Students in the self-monitoring treatment who made an error, but did not get to
monitor ProJo make a similar error, were likely to make a similar error on the
post-test. These tentative results suggest a practical hypothesis that if a
student gets a problem right, then the student should solve another problem on
their own. If the student gets a problem wrong, have them monitor an agent. A
more sophisticated version of ProJo could be designed where the system makes
real-time decision to have the student monitor an incorrect ProJo, a correct
ProJo, or simply continue working on their own.
The studies provided initial evidence that
self-other treatment using a TBO ProJo may be an effective way to help students
develop self-monitoring skills and learn better. The studies were short in
duration and used only mental math techniques as the content.

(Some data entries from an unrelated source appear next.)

theorem Evolves.lineQuiet (h : Evolves s t) : Evolves s t.lineQuiet := by
  unfold State.lineQuiet
  split
  · exact .abandonIfQuiet (.modSlr h id)
  · exact h

theorem Evolves.assemble (h : Evolves s t) : Evolves s t.assemble := by
  unfold State.assemble
  split; · exact h
  rename_i e rest hf
  split
  · have h1 : Evolves s (t.modSlr fun x => { x with fifo := rest, asm := (takeByte t.mode e t.slr.asm).1 }) :=
      .modSlr h fun hl => (Nat.le_succ _).trans (by rw [hf] at hl; exact hl)
    exact .abandonIfQuiet (.ite (.raiseFlag h1) h1)
  · exact h

/-! ### Parameters -/

theorem Evolves.answer {data : List Byte} (h : Evolves s t) : Evolves s (t.answer data).1 := h


theorem Evolves.setParam {modes : ParamModes} {valid : Bool} {write : State → State} (h : Evolves s t)
    (hw : valid = true → Evolves s (write t)) : Evolves s (t.setParam modes valid write).1 := by
  unfold State.setParam
  split; · exact h
  split
  · exact hw ‹_›
  · exact h

/-- A parameter other than the stale limit and the ambient. -/
theorem Evolves.writeParams {f : Params → Params} (h : Evolves s t)
    (hf : ∀ p, (f p).staleLimit = p.staleLimit ∧ (f p).ambient = p.ambient) : Evolves s (t.writeParams f) := by
  refine h.then_quiet ?_ id
  simp only [State.recordView, State.writeParams, hf]

theorem Params.withDefault_rest (lane : Nat) (r : Option Nat) (p : Params) :
    (p.withDefault lane r).staleLimit = p.staleLimit ∧ (p.withDefault lane r).ambient = p.ambient := by
  unfold Params.withDefault
  split <;> exact ⟨rfl, rfl⟩

theorem Evolves.writeBaud {rate : Nat} (h : Evolves s t) : Evolves s (t.writeBaud rate) := by
  unfold State.writeBaud
  split
  · exact h
  · exact .modSlr (.writeParams h fun _ => ⟨rfl, rfl⟩) fun _ => Nat.zero_le _

theorem inRange_iff (a b v : Int) : inRange a b v = true ↔ a ≤ v ∧ v ≤ b := by simp [inRange]

theorem Evolves.serveSetParamStaleLimit {v : Int} (h : Evolves s t) : Evolves s (serveSetParamStaleLimit v t).1 := by
  refine .setParam h fun hv => h.trans (.relimit v.toNat ?_ ?_) <;>
  · obtain ⟨h1, h5⟩ := (inRange_iff _ _ _).1 hv
    omega

theorem Evolves.serveSetParamAmbient {v : Int} (h : Evolves s t) : Evolves s (serveSetParamAmbient v t).1 :=
  .setParam h fun hv => h.trans (.ambient v ((inRange_iff _ _ _).1 hv).1 ((inRange_iff _ _ _).1 hv).2)

/-! ### Recipes -/

theorem Evolves.withFreeRecipe {r : Nat} {f : Recipe → State × Response} (h : Evolves s t)
    (hf : ∀ x, t.recipe r = some x → x.refs = 0 → Evolves s (f x).1) : Evolves s (t.withFreeRecipe r f).1 := by
  unfold State.withFreeRecipe
  split; · exact h
  rename_i x hx
  split
  · exact h
  · exact hf x hx (by omega)

theorem Evolves.editParts {r : Nat} {x : Recipe} {f : Recipe → Recipe} (h : Evolves s t) (hx : t.recipe r = some x)
    (h0 : x.refs = 0) (hf : (f x).refs = x.refs) : Evolves s (t.modRecipe r f) := by
  rw [State.modRecipe_of_some hx]
  exact h.trans (.parts hx h0 (hf.trans h0))

theorem Evolves.serveDefineRecipe {r : Nat} {f : RecipeFields} (h : Evolves s t) :
    Evolves s (serveDefineRecipe r f t).1 := by
  refine .withFreeRecipe h fun x hx h0 => ?_
  split
  · exact .editParts h hx h0 rfl
  · exact h

theorem Evolves.serveSetMaskZone {r zone crit x0 y0 x1 y1 : Nat} (h : Evolves s t) :
    Evolves s (serveSetMaskZone r zone crit x0 y0 x1 y1 t).1 := by
  refine .withFreeRecipe h fun x hx h0 => ?_
  split
  · exact .editParts h hx h0 rfl
  · exact h

theorem Evolves.serveClearMaskZone {r zone : Nat} (h : Evolves s t) : Evolves s (serveClearMaskZone r zone t).1 := by
  refine .withFreeRecipe h fun x hx h0 => ?_
  split; · exact h
  split
  · exact .editParts h hx h0 rfl
  · exact h

theorem Evolves.serveSetCureProfile {r : Nat} {f : CureFields} (h : Evolves s t) :
    Evolves s (serveSetCureProfile r f t).1 := by
  refine .withFreeRecipe h fun x hx h0 => ?_
  split
  · exact .editParts h hx h0 rfl
  · exact h

theorem Evolves.serveWriteSegment {i x0 y0 x1 y1 v o : Nat} (h : Evolves s t) :
    Evolves s (serveWriteSegment i x0 y0 x1 y1 v o t).1 := by
  unfold Machine.serveWriteSegment
  simp only
  split; · exact h
  split; · exact h
  split; · exact h
  split; · exact h
  split; · exact h
  exact h.then_quiet rfl id

/-! ### Records and holds -/

theorem Evolves.serveAssignRecipe {k r : Nat} (h : Evolves s t) : Evolves s (serveAssignRecipe k r t).1 := by
  unfold Machine.serveAssignRecipe
  split; · exact h
  rename_i p hp
  split; · exact h
  split; · exact h
  split; · exact h
  have hw : withRecipe r p = { p with recipe := some r, mask := (withRecipe r p).mask } := by
    unfold withRecipe
    split
    · rename_i hr; rw [← hr]
    · rfl
  rw [State.modPanel_of_live hp, hw]
  exact h.trans (.assign r _ hp)

theorem Evolves.serveBindId {k : Nat} {i : PanelId} (h : Evolves s t) : Evolves s (serveBindId k i t).1 := by
  unfold Machine.serveBindId
  split; · exact h
  rename_i p hp
  split; · exact h
  split; · exact h
  rename_i hn
  split; · exact h
  rename_i hf
  refine h.trans (.identify hp ?_ ?_)
  · simp only [Bool.or_eq_true, not_or] at hn; simpa using hn.2
  · simpa using hf

theorem Evolves.serveNextNotice (h : Evolves s t) : Evolves s (serveNextNotice t).1 := by
  unfold Machine.serveNextNotice
  split; · exact h
  split; · exact h
  exact .restage h (fun _ => ⟨rfl, rfl, rfl, rfl⟩) fun _ => id

theorem Evolves.serveHold {k r : Nat} (h : Evolves s t) : Evolves s (serveHold k r t).1 := by
  unfold Machine.serveHold
  split; · exact h
  split
  · exact .raise h
  · exact h

theorem Evolves.serveService {k r : Nat} (h : Evolves s t) : Evolves s (serveService k r t).1 := by
  unfold Machine.serveService
  split; · exact h
  rename_i p hp
  split; · exact h
  rename_i reason _
  split; · exact h
  split; · exact h
  split; · exact h
  rename_i hs
  refine .modPanel h fun q hq => ?_
  obtain rfl : p = q := Option.some.inj (hp.symm.trans hq)
  exact ⟨rfl, rfl, .served reason (by simpa using hs), .same _, .inl⟩

theorem Evolves.serveRelease {k : Nat} (h : Evolves s t) : Evolves s (serveRelease k t).1 := by
  unfold Machine.serveRelease
  split; · exact h
  rename_i p hp
  split; · exact h
  split; · exact h
  rename_i top htop
  split; · exact h
  rename_i hfix
  refine .modPanel h fun q hq => ?_
  obtain rfl : p = q := Option.some.inj (hp.symm.trans hq)
  exact ⟨rfl, rfl, .released top htop (by simpa using hfix), .same _, .inl⟩

theorem Evolves.serveWaiveMask {k : Nat} (h : Evolves s t) : Evolves s (serveWaiveMask k t).1 := by
  unfold Machine.serveWaiveMask
  split; · exact h
  split; · exact h
  split
  · exact .restage h (fun _ => ⟨rfl, rfl, rfl, rfl⟩) fun _ => id
  · exact h

theorem Evolves.serveWithdraw {k : Nat} (h : Evolves s t) : Evolves s (serveWithdraw k t).1 := by
  unfold Machine.serveWithdraw
  split; · exact h
  split
  · exact .restage (.modLtk h ⟨id, id, (List.length_filter_le _ _).trans⟩) (fun _ => ⟨rfl, rfl, rfl, rfl⟩)
      fun _ e => by cases e
  · exact h

/-! ### Lanes and channels -/

theorem Evolves.parkQueued (h : Evolves s t) : Evolves s (t.parkQueued l) := by
  refine .modLtk (.foldl h fun _ _ hu => ?_) ⟨fun _ => Nat.zero_le _, fun _ => Nat.zero_le _, id⟩
  exact .restage hu (fun _ => ⟨rfl, rfl, rfl, rfl⟩) fun _ e => by cases e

The studies were
designed to see if there were any short-term effects of self-other monitoring.
A larger intervention that lasts several months could determine if more
sustained practice at monitoring over several topics would lead to stronger
effects and improved learning.
The present measures of Slow-Error effect
and Late-Gain effect fall short in determining whether the students were
monitoring or just copying behavior. Nevertheless, the short duration and small
sample studies did provide a template for larger more ambitious studies, and
the results appeared to indicate that self-other monitoring a computer agent
was changing behavior in ways that merits follow up.
Discussion
The pedagogical agent ProJo, which was a
learning environment used to train students to self-correct by monitoring the
agent make mistakes. ProJo helped students learn to monitor by explicitly
displaying the reasoning during calculation. Children found it relatively
natural to catch agent’s errors, more so than their own. ProJo provided a
testing ground to practice monitoring.
ProJo was also an environment where self-other monitoring could be
compared directly to self-monitoring. Some promissory evidence showed that
self-other monitoring could be an effective way to develop metacognitive
skills. The present measures fall short in determining whether the students are
monitoring or just copying behavior. Nevertheless, the short duration and small
sample studies did provide a template for larger more ambitious studies.